Build. The team writes a FHIR-shaped data layer themselves. They own the storage model, the validation, the search, the versioning, the audit, the access control, the integrations, and the operational tooling. The result is a custom backend that does exactly what the team has built and nothing else.

Assemble. The team adopts an open-source FHIR server (Hapi FHIR, IBM LinuxForHealth FHIR, Medplum’s open-source core, or a similar component) and integrates it into their stack. They own the deployment, the integration code, and the customisations. The vendor (the open-source community) owns the core.

Buy. The team adopts a managed FHIR backend with a defined SLA, a vendor responsible for the platform, and a deployment model that fits the regulatory requirements. The team owns the integrations they choose to write and the data they put in. The vendor owns the platform.

Hybrid positions exist (for example a managed core with custom extension layers) but tend to settle into one of the three positions over time as the costs of the in-between space become clear.

2. What the Five-Year Cost Model Captures

The cost model that matters runs five years out, not one. The relevant cost categories are the ones that compound rather than the ones that are visible at signing.

2.1 Direct cost categories

  • Engineering build cost.

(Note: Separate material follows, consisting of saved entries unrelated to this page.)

/-- The tag of a beacon verifies (R435, R455): under the key of a VALID slot among the wake group keys (log entry 190). -/
def beaconTag (h : BeaconHead) (time : Nat) (tag : List Nat) (s : State) : Bool :=
  [8, 9, 10, 11, 12, 13, 14, 15].any fun k =>
    s.rb (R.SEC_KEY_META k) 31 && decide (tag = (gcmSeal (s.slotKey k) (beaconBytes h time) (beaconBytes h time) []).2)

/-- The frame is a wake beacon to the device (R435): its destination, EtherType and MAGIC. -/
def isBeacon (h : BeaconHead) (s : State) : Bool :=
  h.dst == (s.rd R.NET_WAKE_MAC_LO).toNat + 2 ^ 32 * s.rf R.NET_WAKE_MAC_HI 15 0 && h.ether == 0x88B5 && h.magic == 0x4257

/-- A wake beacon (R435). -/
def wakeBeacon (h : BeaconHead) (time : Nat) (tag : List Nat) (s : State) : State :=
  let tt := s.ttNs s.now
  let near := decide (time ≤ tt + 2000000000) && decide (tt ≤ time + 2000000000)
  let ours := isBeacon h s && (h.group == 0xFFFF || h.group == s.rf R.NET_WAKE_CFG 31 16)
  if s.pageOn P.NET && s.rb R.NET_WAKE_CFG 0 && ours && near && decide (s.net.beacon < time) && beaconTag h time tag s then
    wake 2 ((s.setNet fun n => { n with beacon := time }).irq P.NET 2)
  else s

end Sys2Proof.Machine
end

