/-- HS_KEYSHARE of handshake `k` in `group` (R455, R457, R480; log entry 199): with no input the device offers its shares and its slots hold the private keys; with
a client's shares it answers, and with a server's it ends, its slots then holding the two shared secrets. `rnd` is 32 random bytes for each. -/
def keyShare (group k : Nat) (l rnd : List Nat) (s : State) : Nat × List Nat × State :=
  let put := fun (a b : List Nat) (s : State) =>
    keyPut (17 + 2 * k) b (keyPut (16 + 2 * k) a ((s.wr (R.SEC_KEY_META (16 + 2 * k)) (keyMeta 5 1 2)).wr (R.SEC_KEY_META (17 + 2 * k)) (keyMeta 4 1 2)))
  let d := rnd.take 32
  let ecLen := if group = 0x11EC then 32 else 65
  if group ≠ 0x11EC ∧ group ≠ 0x11EB then (1, [], s)
  else if l = [] then
    let q := Config.kemKeys (rnd.drop 32)
    (0, hybridJoin group q.1 (ecdhShare group d), put d q.2 s)
  else
    let answers := decide (l.length = 1184 + ecLen)
    let p := hybrid group (if answers then 1184 else 1088) l
    let q := if answers then Config.kemEncap p.1 (rnd.drop 32) else ([], Config.kemDecap (s.slotKey (17 + 2 * k)) p.1)
    match ecdhSecret group (if answers then d else s.slotKey (16 + 2 * k)) p.2 with
    | none => (1, [], s)
    | some z => if answers then (0, hybridJoin group q.1 (ecdhShare group d), put z q.2 s)
      else if l.length = 1088 + ecLen then (0, [], put z q.2 s) else (1, [], s)

/-- HS_KEYSHARE (R455, R481) in the group of code `n`. -/
def svcKeyshare (e n : Nat) (s : State) : State :=
  svcRun e 2 (fun s => match sessOf s (svcSess s e) with
    | some x => match x.hs with
      | some k =>
        if !rngOk s then (1, [], s) else
        let (a, s) := draw s
        let (b, s) := draw s
        keyShare n k (svcInput s e) (bytesBE 32 a ++ bytesBE 32 b) s
      | none => (1, [], s)
    | none => (1, [], s)) s

/-- HS_SIGN (R480, R481): a signature by slot 1. -/
def svcSign (e : Nat) (s : State) : State :=
  svcRun e 3 (fun s => if s.rb (R.SEC_KEY_META 1) 31 && identityStands s then (0, idSign s 1 (svcInput s e), s) else (1, [], s)) s

/-- Install the traffic keys of the handshake of session `i` (R481, R500); answers RESULT: 0 OK, 1 BAD_IDX, 2 NO_KEYS. -/
def installKeys (i : Nat) (s : State) : Nat × State :=
  match sessOf s i with
  | none => (1, s)
  | some x => match x.hs with
    | none => (2, s)
    | some k =>
      if !s.rb (R.SEC_KEY_META (16 + 2 * k)) 31 then (2, s)
      else let (g, s) := s.fresh; (0, setSess i (fun x => { x with keys := some g, top := none, seen := [] }) s)

/-- HS_INSTALL (R481). -/
def svcInstall (e : Nat) (s : State) : State := svcRun e 4 (fun s => let r := installKeys (svcSess s e) s; (r.1, [], r.2)) s

/-- The command of a message (R430, R431): its code, with the mode and LAMP that a MODE_REQUEST's CBOR payload lists (log entry 200). -/
def opOf (m : List Nat) : WaordOp :=
  let c := m.getD 2 0 + 256 * m.getD 3 0
  if c = 0x0601 then match cbor (m.drop 12) with
    | some (.arr [.uint a, .uint l]) => .modeRequest a l
    | _ => .other c
  else .other c

/-- VERDICT (R476, R481): the input is the message of R430. The response's STATUS is not yet known: its record has 0 (log entry 90). -/
def svcVerdict (e : Nat) (s : State) : State :=
  svcRun e 5 (fun s =>
    match sessOf s (svcSess s e) with
    | some x => let v := verdict (svcSess s e) x (opOf (svcInput s e)) 0 (expireToken (svcSess s e) s); (v.1, [v.1], v.2)
    | none => (1, [1], s)) s

/-- UPDATE (R463, R481): an update command for the service, on behalf of a session whose rights cover FIRMWARE. -/
def svcUpdate (e : Nat) (op : WaordOp) (s : State) : State :=
  svcRun e 7 (fun s =>
    let i := svcSess s e
    match sessOf s i with
    | none => (1, [], s)
    | some x =>
      let s := expireToken i s
      if op.code / 256 ≠ 8 then (2, [], s) else if !covers i x op s then (1, [], s)
      else if auditBusy (sessRole s i) false s then (3, [], s) else runOp i op s) s

/-! ### The record engine's commands (R500) -/

/-- RESULT of SEC_REC_CMD. -/
def recResult (r : Nat) (s : State) : State := s.wf R.SEC_REC_STAT 3 0 r

/-- SEC_REC_CMD INSTALL. -/
def recInstall (i : Nat) (s : State) : State := let r := installKeys i s; recResult r.1 r.2

/-- SEC_REC_CMD KEY_UPDATE: new traffic keys in place of the session's. -/
def keyUpdate (i : Nat) (s : State) : State :=
  match sessOf s i with
  | none => recResult 1 s
  | some x => match x.keys with
    | none => recResult 2 s
    | some _ => let (g, s) := s.fresh; recResult 0 (setSess i (fun x => { x with keys := some g, top := none, seen := [] }) s)

/-- SEC_REC_CMD ERASE. -/
def recErase (i : Nat) (s : State) : State :=
  match sessOf s i with
  | none => recResult 1 s
  | some x => match x.keys with
    | none => recResult 2 s
    | some _ => recResult 0 (setSess i (fun x => { x with keys := none, top := none, seen := [] }) s)

/-- The effect of a write to SEC_REC_CMD; other OP values do nothing. -/
def recCmd (_ w : Word) (s : State) : State :=
  let i := bitsOf w 9 0
  match bitsOf w 31 28 with
  | 1 => recInstall i s
  | 2 => keyUpdate i s
  | 3 => recErase i s
  | _ => s

end Sys2Proof.Machine
end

The cost of writing the backend itself, in person-months and salary.
  • Engineering maintenance cost. The cost of keeping the backend running, secure, and current with the relevant standards.
  • Licence or subscription cost. The visible cost paid to a vendor.
  • Hosting cost. The cost of the infrastructure the backend runs on.
  • Compliance cost. The cost of producing the dossier required by the relevant regulations (FDA, BfArM, MDR notified body, ISO 27001 auditor, HIPAA risk assessment).

2.2 Indirect cost categories

  • Integration cost. The cost of integrating the backend with each new partner system the product needs to talk to.
  • Migration cost. The cost of restructuring data when a standard evolves (R4 to R5, ISiK module additions, US Core revisions) or when an integration partner changes.
  • Hiring cost. The cost of recruiting and retaining engineers with the specialised skills a backend layer requires.
  • Opportunity cost. The cost of not shipping the features that engineers building the backend would otherwise have built.
  • Risk cost. The expected cost of incidents the architecture is exposed to.

2.3 The shape of the curve

The cost curve for a custom build is back-loaded. Year one is cheap because the team ships only the slice they need. Year three is expensive because the slice has grown into a backend with full operational obligations and the team has accumulated technical debt around the parts they did not build. Year five often dwarfs the licence cost of a managed alternative.

The cost curve for an assembled stack is medium. The open-source core is free at the licence level, but the integration code, the deployment, the security hardening, and the version-tracking are not. The total cost depends heavily on how far the customisations go and how disciplined the team is about not forking the core.

The cost curve for a managed buy is front-loaded. Year one shows the licence cost. Year three shows the licence cost plus the integration cost the team chooses to take on. Year five is largely flat unless the product crosses into a new regulatory geography or a new integration class.

3. A Worked Example

Consider a digital health team building a remote-patient-monitoring product over five years, growing from 2,000 to 50,000 patients, with a marketing-driven growth pattern that pushes load up after each clinical-evidence milestone.

3.1 Build

  • Year 1: 4 engineers building the backend (data layer, validation, search, audit, basic access control). Cost: ~€800k.
  • Year 2: 3 engineers maintaining and extending. Adding bulk export, more granular access control, an analytics surface. Cost: ~€600k.
  • Year 3: 4 engineers maintaining and extending. Adding integrations with two payer systems and a hospital. Cost: ~€800k.
  • Year 4: 4 engineers maintaining and extending. Migrating to a new internal storage engine because the original schema does not scale. Cost: ~€800k.
  • Year 5: 5 engineers maintaining and extending. Adding ISiK conformance for German market entry. Cost: ~€1.0M.

Total direct cost over 5 years: €4.0M, plus hosting (€500k), plus compliance overhead (~€300k). Grand total: ~€4.8M.

3.2 Assemble

  • Year 1: 2 engineers integrating Hapi FHIR, building the access layer, customising the search behaviour. Cost: ~€400k.
  • Year 2: 2 engineers extending the access layer, building bulk export, integrating analytics. Cost: ~€400k.
  • Year 3: 3 engineers integrating with two payer systems and a hospital, fighting Hapi version upgrades that broke the customisations. Cost: ~€600k.
  • Year 4: 3 engineers maintaining and extending; the customisations are now a fork in everything but name. Cost: ~€600k.
  • Year 5: 3 engineers maintaining and extending; ISiK conformance requires a profile-validation overhaul. Cost: ~€600k.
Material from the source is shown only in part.